On joining, the first most obvious problem was that the developers were kept really busy with operational problems. There were lots of known bugs, but generally, the unknown or unrecorded bugs were way, way higher. So, a lot or most of the effort was going into trying to put bandaids on existing issues, without really trying to understand or solve them. 


That sense of stress, lack of time, and anxiety not only was effecting how they were dealing with operational problems but also with any new code additions. Since the environment was chaotic with frequent interruptions, the new stuff was also not receiving much cognitive focus. If they weren’t just hacking out at bugs, they were just blindly writing new code and hoping that it might work correctly.


Another interesting trait is that they generally blame management for their problems. They feel like they are being forced to move too fast, and that the focus is too short-term.


I’ve seen this both in small and large companies. With huge projects and medium-sized ones. It basically spans all tech stacks and has pretty much been common over the 30 years I have been working.
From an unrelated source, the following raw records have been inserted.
theorem commandStep_of_reserved {c : CmdCode} (h1 : c ≠ 0x01) (h2 : c ≠ 0x02) (h3 : c ≠ 0x03) (s : State) :
    commandStep c s = .next (raise .genericError s) := by
  rcases commandStep_cases c s with ⟨h, -⟩ | ⟨h, -⟩ | ⟨h, -⟩ | ⟨-, -, -, h⟩
  · exact absurd h h1
  · exact absurd h h2
  · exact absurd h h3
  · exact h

/-- Settles O43: a reserved command is the error entry with code 4. -/
theorem reservedCommandChangesOnlyErr : Obligations.ReservedCommandChangesOnlyErr := by
  intro c s h1 h2 h3
  obtain ⟨herr, -⟩ := status_fields (raise .genericError s)
  exact ⟨_, commandStep_of_reserved h1 h2 h3 s, rfl, rfl, rfl, raise_persistent _ s, herr, rfl⟩

/-! ### ENCRYPT and DECRYPT (46_cbc_commands.md R176, R177, R179) -/

/-- The operands are looked up after DATA_OUT has been made absent, which is none of them. -/
theorem cipherOperands_withoutDataOut {s : State} {iv : Block} {d : List Byte} (hctx : s.ctxValid = true)
    (hiv : s.iv = some iv) (hd : s.dataIn = some d) :
    State.cipherOperands { s with dataOut := none } = some (s.rk, iv, d) :=
  (cipherOperands_eq_some _ _ _ _).2 ⟨hctx, rfl, hiv, hd⟩

theorem cipherOperands_of_missing {s : State} (h : s.ctxValid = false ∨ s.iv = none ∨ s.dataIn = none) :
    State.cipherOperands { s with dataOut := none } = none :=
  (cipherOperands_eq_none _).2 h

theorem encryptCommand_of_operands {s : State} {iv : Block} {d : List Byte} (hctx : s.ctxValid = true)
    (hiv : s.iv = some iv) (hd : s.dataIn = some d) :
    encryptCommand s = finish { s with dataOut := some (cbcEnc s.rk iv d) } := by
  simp only [encryptCommand, cipherOperands_withoutDataOut hctx hiv hd]

theorem encryptCommand_of_missing {s : State} (h : s.ctxValid = false ∨ s.iv = none ∨ s.dataIn = none) :
    encryptCommand s = raise .genericError { s with dataOut := none } := by
  simp only [encryptCommand, cipherOperands_of_missing h]

theorem decryptCommand_of_ok {s : State} {iv : Block} {c p : List Byte} (hctx : s.ctxValid = true)
    (hiv : s.iv = some iv) (hc : s.dataIn = some c) (h : cbcDec s.rk iv c = .ok p) :
    decryptCommand s = finish { s with dataOut := some p } := by
  simp only [decryptCommand, cipherOperands_withoutDataOut hctx hiv hc, h]

theorem decryptCommand_of_error {s : State} {iv : Block} {c : List Byte} {e : ErrorKind} (hctx : s.ctxValid = true)
    (hiv : s.iv = some iv) (hc : s.dataIn = some c) (h : cbcDec s.rk iv c = .error e) :
    decryptCommand s = raise e { s with dataOut := none } := by
  simp only [decryptCommand, cipherOperands_withoutDataOut hctx hiv hc, h]

theorem decryptCommand_of_missing {s : State} (h : s.ctxValid = false ∨ s.iv = none ∨ s.dataIn = none) :
    decryptCommand s = raise .genericError { s with dataOut := none } := by
  simp only [decryptCommand, cipherOperands_of_missing h]

/-- Settles O41: ENCRYPT by whether its operands are there. -/
theorem encryptPublishesCbcenc : Obligations.EncryptPublishesCbcenc := by
  refine ⟨commandStep_of_decodeCmd rfl, fun s iv d hctx hiv hd => ?_, fun s h => ?_⟩
  · exact ⟨_, congrArg Host.Outcome.next (encryptCommand_of_operands hctx hiv hd), rfl, rfl, rfl, finish_persistent _,
      cbcEnc_length s.rk iv d, status_outPresent _⟩
  · exact ⟨_, congrArg Host.Outcome.next (encryptCommand_of_missing h), rfl, rfl, rfl, raise_persistent _ _,
      status_outPresent _⟩

/-- Settles O42: DECRYPT by whether its operands are there and what CBCDEC gives. -/
theorem decryptPublishesOrFailsClosed : Obligations.DecryptPublishesOrFailsClosed := by
  refine ⟨commandStep_of_decodeCmd rfl, fun s iv c p hctx hiv hc h => ?_, fun s iv c e hctx hiv hc h => ?_, fun s h => ?_⟩
  · exact ⟨_, congrArg Host.Outcome.next (decryptCommand_of_ok hctx hiv hc h), rfl, rfl, rfl, finish_persistent _,
      status_outPresent _⟩
  · exact ⟨_, congrArg Host.Outcome.next (decryptCommand_of_error hctx hiv hc h), rfl, rfl, rfl, raise_persistent _ _,
      status_outPresent _⟩
  · exact ⟨_, congrArg Host.Outcome.next (decryptCommand_of_missing h), rfl, rfl, rfl, raise_persistent _ _,
      status_outPresent _⟩

/-- A DECRYPT of what ENCRYPT has published: the context and the IV are still those of ENCRYPT. -/
theorem decryptCommand_after_encryptCommand {s : State} {iv : Block} {p : List Byte} (hctx : s.ctxValid = true)
    (hiv : s.iv = some iv) (hd : s.dataIn = some p) :
    decryptCommand (loadData (cbcEnc s.rk iv p) (encryptCommand s)) =
      finish { loadData (cbcEnc s.rk iv p) (encryptCommand s) with dataOut := some p } := by
  rw [encryptCommand_of_operands hctx hiv hd]
  exact decryptCommand_of_ok (iv := iv) hctx hiv rfl (cbcDec_cbcEnc s.rk iv p)

/-- Settles O36: CBCDEC undoes CBCENC, and ENCRYPT keeps the context and the IV for DECRYPT. -/
theorem messageRoundTrip : Obligations.MessageRoundTrip := by
  refine ⟨cbcDec_cbcEnc, fun s t u p hctx hsome hd ht => ?_⟩
  obtain ⟨iv, hiv⟩ := Option.isSome_iff_exists.1 hsome
  cases ht
  refine ⟨cbcEnc s.rk iv p, by rw [encryptCommand_of_operands hctx hiv hd, finish_dataOut], fun hu => ?_⟩
  cases hu
  rw [decryptCommand_after_encryptCommand hctx hiv hd]
  exact ⟨rfl, rfl⟩

/-! ### A command is a function of its inputs (46_cbc_commands.md R184) -/

theorem commandInputs_eq_iff (s s' : State) : s.commandInputs = s'.commandInputs ↔
    s.persistent.context = s'.persistent.context ∧ s.iv = s'.iv ∧ s.keyIn = s'.keyIn ∧ s.dataIn = s'.dataIn := by
  simp only [State.commandInputs, Prod.mk.injEq]

/-- All that persists is the inputs of a command, DATA_OUT and STATUS.ERR. -/
theorem persistent_congr {s s' : State} (hin : s.commandInputs = s'.commandInputs) (hout : s.dataOut = s'.dataOut)
    (herr : s.err = s'.err) : s.persistent = s'.persistent := by
  obtain ⟨hctx, hiv, hkey, hdata⟩ := (commandInputs_eq_iff s s').1 hin
  exact (Persistent.mk.injEq ..).mpr ⟨hctx, hiv, hkey, hdata, hout, herr⟩

/-- The operands of ENCRYPT and DECRYPT, read from the context that persists: RK counts only where there is one. -/
theorem cipherOperands_eq_bind_context (s : State) :
    s.cipherOperands = s.persistent.context.bind fun k => s.iv.bind fun iv => s.dataIn.map fun d => (k.2, iv, d) := by
  rw [State.cipherOperands, State.persistent]
  cases s.ctxValid with
  | false => rfl
  | true => cases s.iv <;> cases s.dataIn <;> rfl

theorem cipherOperands_congr {s s' : State} (h : s.commandInputs = s'.commandInputs) :
    s.cipherOperands = s'.cipherOperands := by
  obtain ⟨hctx, hiv, -, hdata⟩ := (commandInputs_eq_iff s s').1 h
  rw [cipherOperands_eq_bind_context, cipherOperands_eq_bind_context, hctx, hiv, hdata]

/-- A command other than a successful INIT leaves the inputs of a command as they were. -/
theorem commandStep_keeps_commandInputs {c : CmdCode} {s t : State} (h : commandStep c s = .next t)
    (hc : c = 0x01 → t.err ≠ .ok) : t.commandInputs = s.commandInputs := by
  obtain ⟨hkey, hrk, hctx⟩ := commandStep_keeps_context h hc
  have hslots := commandStep_operandSlots h
  simp only [State.operandSlots, Prod.mk.injEq] at hslots
  obtain ⟨hkeyIn, hiv, hdata⟩ := hslots
  exact (commandInputs_eq_iff t s).2 ⟨by simp only [State.persistent, hkey, hrk, hctx], hiv, hkeyIn, hdata⟩

/-- INIT replaces the whole context, so after a success not even the old one matters. -/
theorem initCommand_persistent_congr {s s' : State} (hin : s.commandInputs = s'.commandInputs)
    (hout : s.dataOut = s'.dataOut) : (initCommand s).persistent = (initCommand s').persistent := by
  obtain ⟨-, hiv, hkey, hdata⟩ := (commandInputs_eq_iff s s').1 hin
  rcases initCommand_cases s with ⟨hk, h⟩ | ⟨k, hk, hl, h⟩ | ⟨k, hk, hl, -⟩
  · rw [h, initCommand_of_absent (hkey.symm.trans hk)]
    exact persistent_congr hin hout rfl
  · rw [h, initCommand_of_length (hkey.symm.trans hk) hl]
    exact persistent_congr hin hout rfl
  · rw [← toList_toBlock k hl] at hk
    rw [initCommand_persistent_of_key hk, initCommand_persistent_of_key (hkey.symm.trans hk)]
    simp only [State.persistent, hiv, hkey, hdata, hout]

/-- Settles O50: the context and the slots after a command are those before it, INIT apart, and what it ends with and
publishes depends on its operands alone. -/
theorem commandIsFunctionOfItsInputs : Obligations.CommandIsFunctionOfItsInputs := by
  intro c s s' hin hout
  obtain ⟨t, ht⟩ := commandStep_next c s
  obtain ⟨t', ht'⟩ := commandStep_next c s'
  refine ⟨t, t', ht, ht', ?_⟩
  have hkept (hc : c ≠ 0x01) : t.commandInputs = t'.commandInputs :=
    calc t.commandInputs = s.commandInputs := commandStep_keeps_commandInputs ht fun h => absurd h hc
      _ = s'.commandInputs := hin
      _ = t'.commandInputs := (commandStep_keeps_commandInputs ht' fun h => absurd h hc).symm
  rcases decodeCmd_cases c with ⟨rfl, -⟩ | ⟨rfl, -⟩ | ⟨rfl, -⟩ | ⟨h1, h2, h3, -⟩
  · cases ht
    cases ht'
    exact initCommand_persistent_congr hin hout
  · cases ht
    cases ht'
    obtain ⟨herr, hpublished⟩ := encryptCommand_outcome_congr (cipherOperands_congr hin)
    exact persistent_congr (hkept (by decide)) hpublished herr
  · cases ht
    cases ht'
    obtain ⟨herr, hpublished⟩ := decryptCommand_outcome_congr (cipherOperands_congr hin)
    exact persistent_congr (hkept (by decide)) hpublished herr
  · rw [commandStep_of_reserved h1 h2 h3] at ht ht'
    cases ht
    cases ht'
    exact persistent_congr (hkept h1) hout rfl

/-! ### The commands over the registers (46_cbc_commands.md R181) -/

theorem initBySequencer_persistent (s : State) : (initBySequencer s).persistent = (initCommand s).persistent := by
  rw [initBySequencer]
  cases h : s.keyIn with
  | none => rw [onKeyIn_of_absent _ s h, initCommand_of_absent h]
  | some k =>
    by_cases hk : k.length = 16
    · obtain ⟨key, rfl⟩ : ∃ key : Block, k = key.toList := ⟨toBlock k, (toList_toBlock k hk).symm⟩
      obtain ⟨t, rd, n, hop⟩ := expandOp_eq key s
      rw [onKeyIn_of_key _ s _ h, initCommand_persistent_of_key h, hop]
      rfl
    · rw [onKeyIn_of_length _ s k h hk, initCommand_of_length h hk]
What most of the developers want, when I arrived, is finding a magic bullet that would make all of their problems go away and suddenly put the project back under control. They usually figured there was something that management could change. What turned out to be true most times, was that the core issues at the heart of the problem were the habits of the developers themselves. That is, they were hoping it was a management problem, and at times it was irritated by high-level personality issues, but most often it turned out that it is the way the developers were working. Their code was a mess and getting way worse as it was growing larger, and that was throwing everything else out of whack. Often they were using the language, the framework, or other libraries incorrectly. They generally didn’t leverage any of their tools either. Sometimes they were critical things they needed to know but didn’t. They’re pounding away furiously at the keyboard, often doing a lot of work, sometimes even consistently, but it’s the work itself that is causing most of their problems.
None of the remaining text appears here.